Zimbabwe had and still has monetary sovereignty. They abused the privilege. Their government relied on the seignorage associated with printing as a funding source. Was this abilitity to print, a long term, positive result for anyone in Zimbabwe? A saw a picture of a $100,000,000,000,000 Zimbabwe Dollar Note a few years back. The caption noted that it would only buy 3 ordinary chicken eggs. Other than at a purely academic level, they had lost their monetary sovereignty due to abuse.

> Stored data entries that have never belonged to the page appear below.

theorem ingress_keeps {pm : Nat} {org : State} (hm : Within 46828 pm) (s : State) (f : Frame) (slip : Bool × Bool)
    (flipped : List Nat) (h : Keeps pm org s) : Keeps pm org (ingress s f slip flipped) := by
  have k32 : Within 32 pm := hm.sub rfl
  have k4096 : Within 4096 pm := hm.sub rfl
  have k4136 : Within 4136 pm := hm.sub rfl
  have k4172 : Within 4172 pm := hm.sub rfl
  have k46824 : Within 46824 pm := hm.sub rfl
  unfold ingress
  repeat' (first
    | (with_reducible first
        | assumption | intro _ | apply decideFrame_keeps k4172 | apply finishIngress_keeps k46824
        | apply parseFrame_keeps k4136 | apply perf_keeps k4096 | apply putFrame_keeps k32
        | apply recircAgedDrop_keeps k4136 | apply keeps_ite | apply keeps_ite_fst)
    | split)

theorem takeSlot_keeps {pm : Nat} {org : State} (hm : Within 32 pm) (s : State) (f : Frame) (h : Keeps pm org s) : Keeps
    pm org (takeSlot s f) := by
  have k32 : Within 32 pm := hm.sub rfl
  have b5 := hm.bit (i := 5) rfl
  unfold takeSlot
  repeat' (first
    | (with_reducible first
        | assumption | intro _ | apply setHdrWait_keeps k32 | apply keeps_ite | apply keeps_ite_fst
        | (fail_if_no_progress refine keeps_path _ b5 ?_))
    | split)

theorem earlyFrame_keeps {pm : Nat} {org : State} (hm : Within 4360 pm) (s t : State) (f g : Frame) (user : List Byte)
    (h : Keeps pm org s) (e : earlyFrame s f user = some (t, g)) : Keeps pm org t := by
  have k4096 : Within 4096 pm := hm.sub rfl
  have k4360 : Within 4360 pm := hm.sub rfl
  unfold earlyFrame at e
  dsimp only at e
  repeat' (first
    | (cases e; exact h)
    | (cases e; exact rxCheck_keeps k4360 _ _ _ _ _ _ _ h)
    | (cases e; exact decryptPerf_keeps k4096 _ _ (rxCheck_keeps k4360 _ _ _ _ _ _ _ h))
    | (cases e; done) | split at e)

theorem execHeaderGatherRelease_keeps {pm : Nat} {org : State} (hm : Within 47084 pm) (g : Gather) (s : State) (h : Keeps
    pm org s) : KeepsO pm org (execHeaderGatherRelease g s) := by
  have k0 : Within 0 pm := hm.sub rfl
  have k32 : Within 32 pm := hm.sub rfl
  have k46828 : Within 46828 pm := hm.sub rfl
  have ke : Within 4360 pm := hm.sub rfl
  unfold execHeaderGatherRelease
  apply nextOf_keeps
  apply irqEdge_keeps k0
  apply onlyIf_keeps _ _ _ h
  split
  · split
    · exact h
    · exact onlyIf_keeps _ _ _ h (ingress_keeps k46828 _ _ _ _ (takeSlot_keeps k32 _ _ h))
  · split
    · exact h
    · next e =>
      obtain ⟨f, -, e⟩ := Option.bind_eq_some_iff.mp e
      apply onlyIf_keeps _ _ _ h
      split
      · exact ingress_keeps k46828 _ _ _ _ (addFrame_keeps k32 _ _
          (takeSlot_keeps k32 _ _ (earlyFrame_keeps ke s _ f _ _ h e)))
      · exact setHdrWait_keeps k32 _ _ _ h

theorem execRecircAged_keeps {pm : Nat} {org : State} (hm : Within 5224 pm) (frame : Nat) (s : State) (h : Keeps pm org
    s) : KeepsO pm org (execRecircAged frame s) := by
  have k0 : Within 0 pm := hm.sub rfl
  have k32 : Within 32 pm := hm.sub rfl
  have k4104 : Within 4104 pm := hm.sub rfl
  have k5224 : Within 5224 pm := hm.sub rfl
  unfold execRecircAged
  repeat' (first
    | (with_reducible first
        | assumption | intro _ | apply dropCopy_keeps k5224 | apply recircAgedCount_keeps k4104
        | apply removeFrame_keeps k32 | apply onlyIf_keeps | apply keeps_ite | apply keeps_ite_fst | apply keeps_foldl
        | apply keeps_foldl_fst | apply nextOf_keeps | apply irqEdge_keeps k0 | apply keepsO_next)
    | split)

theorem tagOps_keeps {pm : Nat} {org : State} (hm : Within 4104 pm) (s : State) (tile : Nat) (ops : List Nat) (o : List
    Byte) (h : Keeps pm org s) : Keeps pm org (tagOps s tile ops o).1 := by
  have k4104 : Within 4104 pm := hm.sub rfl
  unfold tagOps
  dsimp only
  repeat' (first
    | (with_reducible first
        | assumption | intro _ | apply tileCount_keeps k4104 | apply keeps_ite | apply keeps_ite_fst | apply keeps_foldl
        | apply keeps_foldl_fst)
    | split | dsimp only)

theorem egressDrop_keeps {pm : Nat} {org : State} (hm : Within 5224 pm) (s : State) (c : Copy) (h : Keeps pm org s) :
    Keeps pm org (egressDrop s c) := by
  have k4104 : Within 4104 pm := hm.sub rfl
  have k5224 : Within 5224 pm := hm.sub rfl
  unfold egressDrop
  repeat' (first
    | (with_reducible first
        | assumption | intro _ | apply dropCopy_keeps k5224 | apply mirrorDrop_keeps k4104 | apply keeps_ite
        | apply keeps_ite_fst)
    | split)

theorem handOver_keeps {pm : Nat} {org : State} (hm : Within 13416 pm) (s : State) (f : Frame) (c : Copy) (o : List Byte)
    (prot : Option Nat) (ptp : Option (Nat × Option Nat)) (h : Keeps pm org s) : Keeps pm org (handOver s f c o prot ptp)
    := by
  have k32 : Within 32 pm := hm.sub rfl
  have k4192 : Within 4192 pm := hm.sub rfl
  have k5224 : Within 5224 pm := hm.sub rfl
  have k13416 : Within 13416 pm := hm.sub rfl
  unfold handOver
  repeat' (first
    | (with_reducible first
        | assumption | intro _ | apply macNext_keeps k4192 | apply mpStart_keeps k5224 | apply putCopy_keeps k32
        | apply rxStart_keeps k13416 | apply keeps_ite | apply keeps_ite_fst)
    | split)

theorem stage13_keeps {pm : Nat} {org : State} (hm : Within 13416 pm) (s : State) (parity : Bool) (f : Frame) (c : Copy)
    (o secure : List Byte) (secy : Option Nat) (h : Keeps pm org s) : Keeps pm org (stage13 s parity f c o secure secy)
    := by
  have k4096 : Within 4096 pm := hm.sub rfl
  have k4104 : Within 4104 pm := hm.sub rfl
  have k4136 : Within 4136 pm := hm.sub rfl
  have k5224 : Within 5224 pm := hm.sub rfl
  have k13416 : Within 13416 pm := hm.sub rfl
  unfold stage13
  dsimp only
  repeat' (first
    | (with_reducible first
        | assumption | intro _ | apply bump_keeps k4104 | apply dropCopy_keeps k5224 | apply egressDrop_keeps k5224
        | apply handOver_keeps k13416 | apply perf_keeps k4096 | apply protect_keeps k4136 | apply secyFrame_keeps k4096
        | apply keeps_ite | apply keeps_ite_fst)
    | split | dsimp only)

theorem egressSearch_keeps {pm : Nat} {org : State} (hm : Within 4108 pm) (s : State) (parity : Bool) (f : Frame) (c :
    Copy) (prot : Bool) (flipped : List Nat) (h : Keeps pm org s) : Keeps pm org (egressSearch s parity f c prot
    flipped).1 := by
  have k4108 : Within 4108 pm := hm.sub rfl
  unfold egressSearch
  repeat' (first | (with_reducible first | assumption | apply asaSearch_keeps k4108) | split)

theorem takeEgress_keeps {pm : Nat} {org : State} (hm : Within 32 pm) (s : State) (f : Frame) (c : Copy) (h : Keeps pm
    org s) : Keeps pm org (takeEgress s f c) := by
  have b5 := hm.bit (i := 5) rfl
  unfold takeEgress
  repeat' (first
    | (with_reducible first
        | assumption | intro _ | apply keeps_ite | apply keeps_ite_fst | (fail_if_no_progress refine keeps_path _ b5 ?_))
    | split)

theorem stage12_keeps {pm : Nat} {org : State} (hm : Within 12364 pm) (s : State) (parity : Bool) (f : Frame) (c : Copy)
    (flipped : List Nat) (h : Keeps pm org s) : Keeps pm org (stage12 s parity f c flipped).s := by
  have k4104 : Within 4104 pm := hm.sub rfl
  have k4108 : Within 4108 pm := hm.sub rfl
  have k12352 : Within 12352 pm := hm.sub rfl
  unfold stage12
  dsimp only
  have h2 : Keeps pm org (if c.port < 264 ∧ hasCipher s then txSecy s parity c.port
      (match f.dec.secySel with | some x => some x | none => f.dec.caseSecy.map some) else (s, none)).1 := by
    split
    · exact txSecy_keeps (hm.sub rfl) _ _ _ _ h
    · exact h
  generalize (if c.port < 264 ∧ hasCipher s then txSecy s parity c.port
      (match f.dec.secySel with | some x => some x | none => f.dec.caseSecy.map some) else (s, none)) = t at h2 ⊢
  repeat' (first
    | (with_reducible first
        | assumption | intro _ | apply tileCount_keeps k4104 | apply tagOps_keeps k4104 | apply countPairs_keeps k12352
        | apply egressSearch_keeps k4108 | apply keeps_ite | apply keeps_foldl | apply keeps_foldl_fst)
    | split)

theorem execEgressPipeline_keeps {pm : Nat} {org : State} (hm : Within 46700 pm) (copy : Nat) (secure : List Byte)
    (flipped : List Nat) (s : State) (h : Keeps pm org s) : KeepsO pm org (execEgressPipeline copy secure flipped s) :=
    by
  have k0 : Within 0 pm := hm.sub rfl
  have k32 : Within 32 pm := hm.sub rfl
  have k4096 : Within 4096 pm := hm.sub rfl
  have k4108 : Within 4108 pm := hm.sub rfl
  have k5224 : Within 5224 pm := hm.sub rfl
  have k13416 : Within 13416 pm := hm.sub rfl
  have k37480 : Within 37480 pm := hm.sub rfl
  have kS : Within 12364 pm := hm.sub rfl
  unfold execEgressPipeline
  dsimp only
  repeat' (first
    | (with_reducible first
        | assumption | intro _ | apply irqEdge_keeps k0 | apply dropCopy_keeps k5224 | apply egressDrop_keeps k5224
        | apply mirrorMask_keeps k37480 | apply stage13_keeps k13416 | apply txSecy_keeps k4096
        | apply egressSearch_keeps k4108 | apply takeEgress_keeps k32 | apply stage12_keeps kS | apply nextOf_keeps
        | apply keeps_ite | apply keeps_foldl | apply keeps_foldl_fst)
    | split)

theorem txCount_keeps {pm : Nat} {org : State} (hm : Within 4160 pm) (s : State) (p : Nat) (o : List Byte) (express :
    Bool) (h : Keeps pm org s) : Keeps pm org (txCount s p o express) := by
  have k4096 : Within 4096 pm := hm.sub rfl
  have k4160 : Within 4160 pm := hm.sub rfl
  unfold txCount
  repeat' (first
    | (with_reducible first
        | assumption | intro _ | apply macAdd_keeps k4160 | apply perf_keeps k4096 | apply keeps_ite | apply keeps_ite_fst)
    | split)

theorem tsqPut_keeps {pm : Nat} {org : State} (hm : Within 5192 pm) (s : State) (f : Frame) (c : Copy) (t : Nat) (h :
    Keeps pm org s) : Keeps pm org (tsqPut s f c t) := by
  have k1024 : Within 1024 pm := hm.sub rfl
  have k4104 : Within 4104 pm := hm.sub rfl
  have b6 := hm.bit (i := 6) rfl
  unfold tsqPut
  repeat' (first
    | (with_reducible first
        | assumption | intro _ | apply bump_keeps k4104 | apply postHw_keeps k4104 | apply txMark_keeps k1024
        | apply keeps_ite | apply keeps_ite_fst | (fail_if_no_progress refine keeps_core _ b6 ?_))
    | split)

theorem execFrameTransmitEnd_keeps {pm : Nat} {org : State} (hm : Within 5352 pm) (copy : Nat) (txTime : Nat) (s : State)
    (h : Keeps pm org s) : KeepsO pm org (execFrameTransmitEnd copy txTime s) := by
  have k0 : Within 0 pm := hm.sub rfl
  have k32 : Within 32 pm := hm.sub rfl
  have k1024 : Within 1024 pm := hm.sub rfl
  have k4136 : Within 4136 pm := hm.sub rfl
  have k4160 : Within 4160 pm := hm.sub rfl
  have k4192 : Within 4192 pm := hm.sub rfl
  have k4328 : Within 4328 pm := hm.sub rfl
  have k5192 : Within 5192 pm := hm.sub rfl
  have k5224 : Within 5224 pm := hm.sub rfl
  unfold execFrameTransmitEnd
  repeat' (first
    | (with_reducible first
        | assumption | intro _ | apply addFrame_keeps k32 | apply dropCopy_keeps k5224 | apply emit_keeps k0
        | apply frameWhole_keeps k4328 | apply lastFrag_keeps k4160 | apply macNext_keeps k4192
        | apply replicate_keeps k4136 | apply setHdrWait_keeps k32 | apply tsqPut_keeps k5192 | apply txCount_keeps k4160
        | apply txMark_keeps k1024 | apply onlyIf_keeps | apply keeps_ite | apply keeps_ite_fst | apply keeps_elim
        | apply nextOf_keeps | apply irqEdge_keeps k0 | apply keepsO_next)
    | split)

theorem execMpTransmit_keeps {pm : Nat} {org : State} (hm : Within 96 pm) (octets : List Byte) (flags tag : Nat) (launch
    : Option Nat) (s : State) (h : Keeps pm org s) : KeepsO pm org (execMpTransmit octets flags tag launch s) := by
  have k0 : Within 0 pm := hm.sub rfl
  have k32 : Within 32 pm := hm.sub rfl
  have k64 : Within 64 pm := hm.sub rfl
  unfold execMpTransmit
  repeat' (first
    | (with_reducible first
        | assumption | intro _ | apply addFrame_keeps k32 | apply mpLineTake_keeps k64 | apply onlyIf_keeps
        | apply nextOf_keeps | apply irqEdge_keeps k0 | apply keepsO_next)
    | split)

theorem execPalloc_keeps {pm : Nat} {org : State} (hm : Within 37962 pm) (ring : Fin 64) (ins : Ins) (destOk : Bool) (s :
    State) (h : Keeps pm org s) : KeepsO pm org (execPalloc ring ins destOk s) := by
  have k0 : Within 0 pm := hm.sub rfl
  have k2 : Within 2 pm := hm.sub rfl
  have k1024 : Within 1024 pm := hm.sub rfl
  have k4096 : Within 4096 pm := hm.sub rfl
  have k4104 : Within 4104 pm := hm.sub rfl
  have k4106 : Within 4106 pm := hm.sub rfl
  have k37888 : Within 37888 pm := hm.sub rfl
  have k37962 : Within 37962 pm := hm.sub rfl
  unfold execPalloc
  dsimp only
  repeat' (first
    | (with_reducible first
        | assumption | intro _ | apply guardIns_keeps k0 | apply operandFault_keeps k4104 | apply perf_keeps k4096
        | apply ringGrant_keeps k37962 | apply runIns_keeps k4106 | apply setFifo_keeps k1024 | apply takeBuf_keeps k37888
        | apply valueWrite_keeps k2 | apply keeps_ite | apply keeps_ite_fst | apply nextOf_keeps | apply irqEdge_keeps k0
        | apply keepsO_next)
    | split | dsimp only)

theorem pallocExpire_keeps {pm : Nat} {org : State} (hm : Within 37898 pm) (s : State) (n : Nat) (h : Keeps pm org s) :
    Keeps pm org (pallocExpire s n) := by
  have k4106 : Within 4106 pm := hm.sub rfl
  have k37898 : Within 37898 pm := hm.sub rfl
  unfold pallocExpire
  repeat' (first
    | (with_reducible first
        | assumption | intro _ | apply completeIns_keeps k4106 | apply pallocLeave_keeps k37898 | apply onlyIf_keeps)
    | split)

theorem execPallocTimeout_keeps {pm : Nat} {org : State} (hm : Within 37898 pm) (ring : Fin 64) (s : State) (h : Keeps pm
    org s) : KeepsO pm org (execPallocTimeout ring s) := by
  have k0 : Within 0 pm := hm.sub rfl
  have k37898 : Within 37898 pm := hm.sub rfl
  unfold execPallocTimeout
  repeat' (first
    | (with_reducible first
        | assumption | apply pallocExpire_keeps k37898 | apply nextOf_keeps | apply irqEdge_keeps k0 | apply keepsO_next)
    | split)

theorem execPfree_keeps {pm : Nat} {org : State} (hm : Within 37962 pm) (ring : Fin 64) (ins : Ins) (s : State) (h :
    Keeps pm org s) : KeepsO pm org (execPfree ring ins s) := by
  have k0 : Within 0 pm := hm.sub rfl
  have k4106 : Within 4106 pm := hm.sub rfl
  have k37898 : Within 37898 pm := hm.sub rfl
  have k37962 : Within 37962 pm := hm.sub rfl
  unfold execPfree
  repeat' (first
    | (with_reducible first
        | assumption | intro _ | apply freeBuf_keeps k37898 | apply guardIns_keeps k0 | apply ringGrant_keeps k37962
        | apply runIns_keeps k4106 | apply nextOf_keeps | apply irqEdge_keeps k0 | apply keepsO_next)
    | split)

theorem execPref_keeps {pm : Nat} {org : State} (hm : Within 37962 pm) (ring : Fin 64) (ins : Ins) (s : State) (h : Keeps
    pm org s) : KeepsO pm org (execPref ring ins s) := by
  have k0 : Within 0 pm := hm.sub rfl
  have k1024 : Within 1024 pm := hm.sub rfl
  have k4106 : Within 4106 pm := hm.sub rfl
  have k37962 : Within 37962 pm := hm.sub rfl
  unfold execPref
  repeat' (first
    | (with_reducible first
        | assumption | intro _ | apply guardIns_keeps k0 | apply ringGrant_keeps k37962 | apply runIns_keeps k4106
        | apply setLedger_keeps k1024 | apply keeps_ite | apply keeps_ite_fst | apply nextOf_keeps
        | apply irqEdge_keeps k0 | apply keepsO_next)
    | split)

theorem poolEnable_keeps {pm : Nat} {org : State} (hm : Within 5120 pm) (s : State) (k : Nat) (h : Keeps pm org s) :
    Keeps pm org (poolEnable s k) := by
  have k4096 : Within 4096 pm := hm.sub rfl
  have b10 := hm.bit (i := 10) rfl
  unfold poolEnable
  repeat' (first
    | (with_reducible first
        | assumption | intro _ | apply wrB_keeps k4096 | (fail_if_no_progress refine keeps_pool _ b10 ?_))
    | split)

Greece was monetarily sovereign before joining the EMU. For years before Greece joined, bond buyers punished them (with high interest rates) for their profligate spending. The EMU looked attractive to Greece because they could resume spending the way they always had, but at a lower interest rate. They were piggy backing on the northern European good will. They continued their borrowing at the lower interest rate. Now, northern Europe wants Greece to pay with austerity and higher taxes. It will be interesting to see how this resolves.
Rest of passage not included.